Check whether a model satisfies a property (indra.explanation.model_checker
)
Shared Model Checking Functionality (indra.explanation.model_checker.model_checker
)
- class indra.explanation.model_checker.model_checker.ModelChecker(model, statements=None, do_sampling=False, seed=None, nodes_to_agents=None)[source]
The parent class of all ModelCheckers.
- Parameters
model (pysb.Model or indra.assemblers.indranet.IndraNet or PyBEL.Model) – Depending on the ModelChecker class, can be different type.
statements (Optional[list[indra.statements.Statement]]) – A list of INDRA Statements to check the model against.
do_sampling (bool) – Whether to use breadth-first search or weighted sampling to generate paths. Default is False (breadth-first search).
seed (int) – Random seed for sampling (optional, default is None).
nodes_to_agents (dict) – A dictionary mapping nodes of intermediate signed edges graph to INDRA agents.
- graph
A DiGraph with signed nodes to find paths in.
- Type
nx.Digraph
- add_statements(stmts)[source]
Add to the list of statements to check against the model.
- Parameters
stmts (list[indra.statements.Statement]) – The list of Statements to be added for checking.
- check_model(max_paths=1, max_path_length=5, agent_filter_func=None, edge_filter_func=None, allow_direct=True)[source]
Check all the statements added to the ModelChecker.
- Parameters
max_paths (Optional[int]) – The maximum number of specific paths to return for each Statement to be explained. Default: 1
max_path_length (Optional[int]) – The maximum length of specific paths to return. Default: 5
agent_filter_func (Optional[function]) – A function to constrain the intermediate nodes in the path. A function should take an agent as a parameter and return True if the agent is allowed to be in a path and False otherwise.
edge_filter_func (Optional[function]) – A function to filter out edges from the graph. A function should take nodes (and key in case of MultiGraph) as parameters and return True if an edge can be in the graph and False if it should be filtered out.
allow_direct (Optional[bool]) – Whether to allow direct path of length 1 (edge between source and target) to be returned as a result. Default: True.
- Returns
Each tuple contains the Statement checked against the model and a PathResult object describing the results of model checking.
- Return type
list of (Statement, PathResult)
- check_statement(stmt, max_paths=1, max_path_length=5, agent_filter_func=None, node_filter_func=None, edge_filter_func=None, allow_direct=True)[source]
Check a single Statement against the model.
- Parameters
stmt (indra.statements.Statement) – The Statement to check.
max_paths (Optional[int]) – The maximum number of specific paths to return for each Statement to be explained. Default: 1
max_path_length (Optional[int]) – The maximum length of specific paths to return. Default: 5
agent_filter_func (Optional[function]) – A function to constrain the intermediate nodes in the path. A function should take an agent as a parameter and return True if the agent is allowed to be in a path and False otherwise.
node_filter_func (Optional[function]) – Similar to agent_filter_func but it takes a node as a parameter instead of agent. If not provided, node_filter_func will be generated from agent_filter_func.
edge_filter_func (Optional[function]) – A function to filter out edges from the graph.

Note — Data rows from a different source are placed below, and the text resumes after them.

/-- A store that the context sends (R101): from its block, at a VA of its launch's domain, of so many bytes and these bits. -/
def FromSeq (s : State) (v : SeqView) (va size val mask : Nat) (q : Req) : Prop :=
  q.src = .seq v.core v.ctx v.x.block ∧ q.dom = v.dom.id ∧ q.tclass = v.dom.tclass ∧ q.va = va ∧
      q.ia = (rangeIa v.dom.ranges permW va).getD 0 ∧ q.size = size ∧
    q.kind = .store val mask ∧ q.sent = s.dt ∧ q.state = .inFlight

/-- The context executes an instruction that sends stores, after reads of global memory that leave `u`: the context is as `P` says, and the
requests that leave are as `Q` says. -/
def SeqStores (i : Instr) (s u : State) (core ctx : Nat) (P : SeqCtx → Prop) (Q : State → Prop) : Prop :=
  ∃ t x', exec i s = .next t ∧
    { t with seqs := u.seqs, cores := u.cores, net := u.net, l1 := u.l1, nextId := u.nextId } = u ∧
    (∀ k, k ≠ core * 4 + ctx → lookupAt t.seqs k = lookupAt s.seqs k) ∧ lookupAt t.seqs (core * 4 + ctx) = some x' ∧ P x' ∧ Q t

/-- The source of `bpop` and `bpop.t`: the entry below BPTR. -/
def popSource (v : SeqView) (s : State) (rowOf : Nat → Nat → EngineRead) : TileSource :=
  let base := v.x.bptr - entryBytes v
  { win := none, pieces := [⟨base, entryBytes v⟩], rows := List.range 64, bytes := rowOf base
    scale := if tcfgScaled v.x.tcfg then some (fun i => v.read s none (base + 4096 + 4 * i) 4) else none
    takes := false }

def popRow (v : SeqView) (s : State) : Instr → Option (Nat × TileSource)
  | .bpop t => some (t.val, popSource v s (fun base i => v.read s none (base + 64 * i) 64))
  | .bpopT t z => some (t.val, popSource v s (fun base i =>
      transposedRow z i (fun k r => v.element s none z (base + k * 8 * sizeBits z) r)))
  | _ => none

/-- A record of 64 bytes at the pair's address that has been read (R314). -/
structure RecordRead (v : SeqView) (s : State) (n r : Nat) (bs : List Byte) : Prop where
  unit    : UnitOk v n
  align   : pairOf v r % 64 = 0
  grant   : rangeFail v.dom.ranges permR (pairOf v r) 64 = none
  bytes   : ∃ w, v.read s none (pairOf v r) 64 = .value w ∧ bs = toBytes 64 w

/-- A drain may be performed (R136, R401): its record and ranges pass, the accumulator holds no poison, its table is not left, and every
value it needs has been read. -/
structure Drains (v : SeqView) (s : State) (n : Nat) (bs : List Byte) (d : DrainRec) : Prop where
  named  : d = DrainRec.ofBytes bs
  sound  : drainBad v s bs = false
  acc    : ∀ k, InAcc v.x.tcfg n k → getAt false v.x.accPoison k = false
  table  : tableBad v s d n = false
  values : ∀ i < tcfgMt v.x.tcfg, ∀ j < tcfgNt v.x.tcfg, (∃ p, preElem v s d n i j = .value p) ∧ ∃ o, outElem v s d n i j = .value o

/-- BPTR after a drain: above the entry it pushed, below the one it popped (R140). -/
def ptrAfter (v : SeqView) (d : DrainRec) : Nat :=
  if d.push then v.x.bptr + drainEntry v.x.tcfg d else if d.pops then v.x.bptr - drainEntry v.x.tcfg d else v.x.bptr

/-- The errors that `mbar.a` and `mhalt` report are none (R401). -/
def NoErrors (v : SeqView) : Prop := v.x.readErr = false ∧ v.x.writeErr = false

/-- The phase that an `mbar.w` waits for: that of a wait begun, else that of the arrival it has not consumed (R128). -/
def awaited (v : SeqView) (n : Nat) : Option Nat :=
  match v.x.waiting with
  | some (_, p, _) => some p
  | none => getAt none v.x.barLast n

/-! The near-bank stream's rows, masks and conditions (R320 to R326). -/

/-- The condition of a lane (R319). -/
def laneTest (op : NbuFcmp) (u w : Word) : Bool :=
  match op with
  | .eq => ordered (fun r => decide (r = 0)) u w
  | .ne => nan u || nan w || decide ((f32 u).cmp (f32 w) ≠ 0)
  | .lt => ordered (fun r => decide (r < 0)) u w
  | .le => ordered (fun r => decide (r ≤ 0)) u w
  | .gt => ordered (fun r => decide (r > 0)) u w
  | .ge => ordered (fun r => decide (r ≥ 0)) u w
  | .un => nan u || nan w

/-- The column of an access: its field, or that plus lane 0 of a register modulo 32 (R321). -/
def column (x : Nbu) (a c : Nat) (ix : Bool) : Nat := if ix then (c + (x.reg a 0).toNat) % 32 else c % 32

/-- The place in memory of a column of the bank in the open row. -/
def columnKey (bank pa col : Nat) : Nat := physKey (bankStack bank) (pa + bankOffset bank + 32 * col)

A function should take nodes (and key in case of MultiGraph) as parameters and return True if an edge can be in the graph and False if it should be filtered out.

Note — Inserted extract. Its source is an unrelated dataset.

/-- Nothing differs but write-backs of dirty lines: ordinary requests at their banks, or activations of rows at once (R87, R153). -/
def WritesBack (s t : State) : Prop :=
  { t with net := s.net, nextId := s.nextId, nbus := s.nbus, activations := s.activations } = s ∧ s.nextId ≤ t.nextId ∧
  (∀ e ∈ s.net, e ∈ t.net) ∧ ∀ e ∈ t.net, e ∈ s.net ∨ e.2.kind = .writeBack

allow_direct (Optional[bool]) – Whether to allow direct path of length 1 (edge between source and target) to be returned as a result. Default: True.
- Returns
result – A PathResult object containing the result of a test.
- Return type
indra.explanation.modelchecker.PathResult
- find_paths(subj, obj, max_paths=1, max_path_length=5, loop=False, filter_func=None, allow_direct=True)[source]
Check for a source/target path in the model.
- Parameters
subj (indra.explanation.model_checker.NodesContainer) – NodesContainer representing test statement subject.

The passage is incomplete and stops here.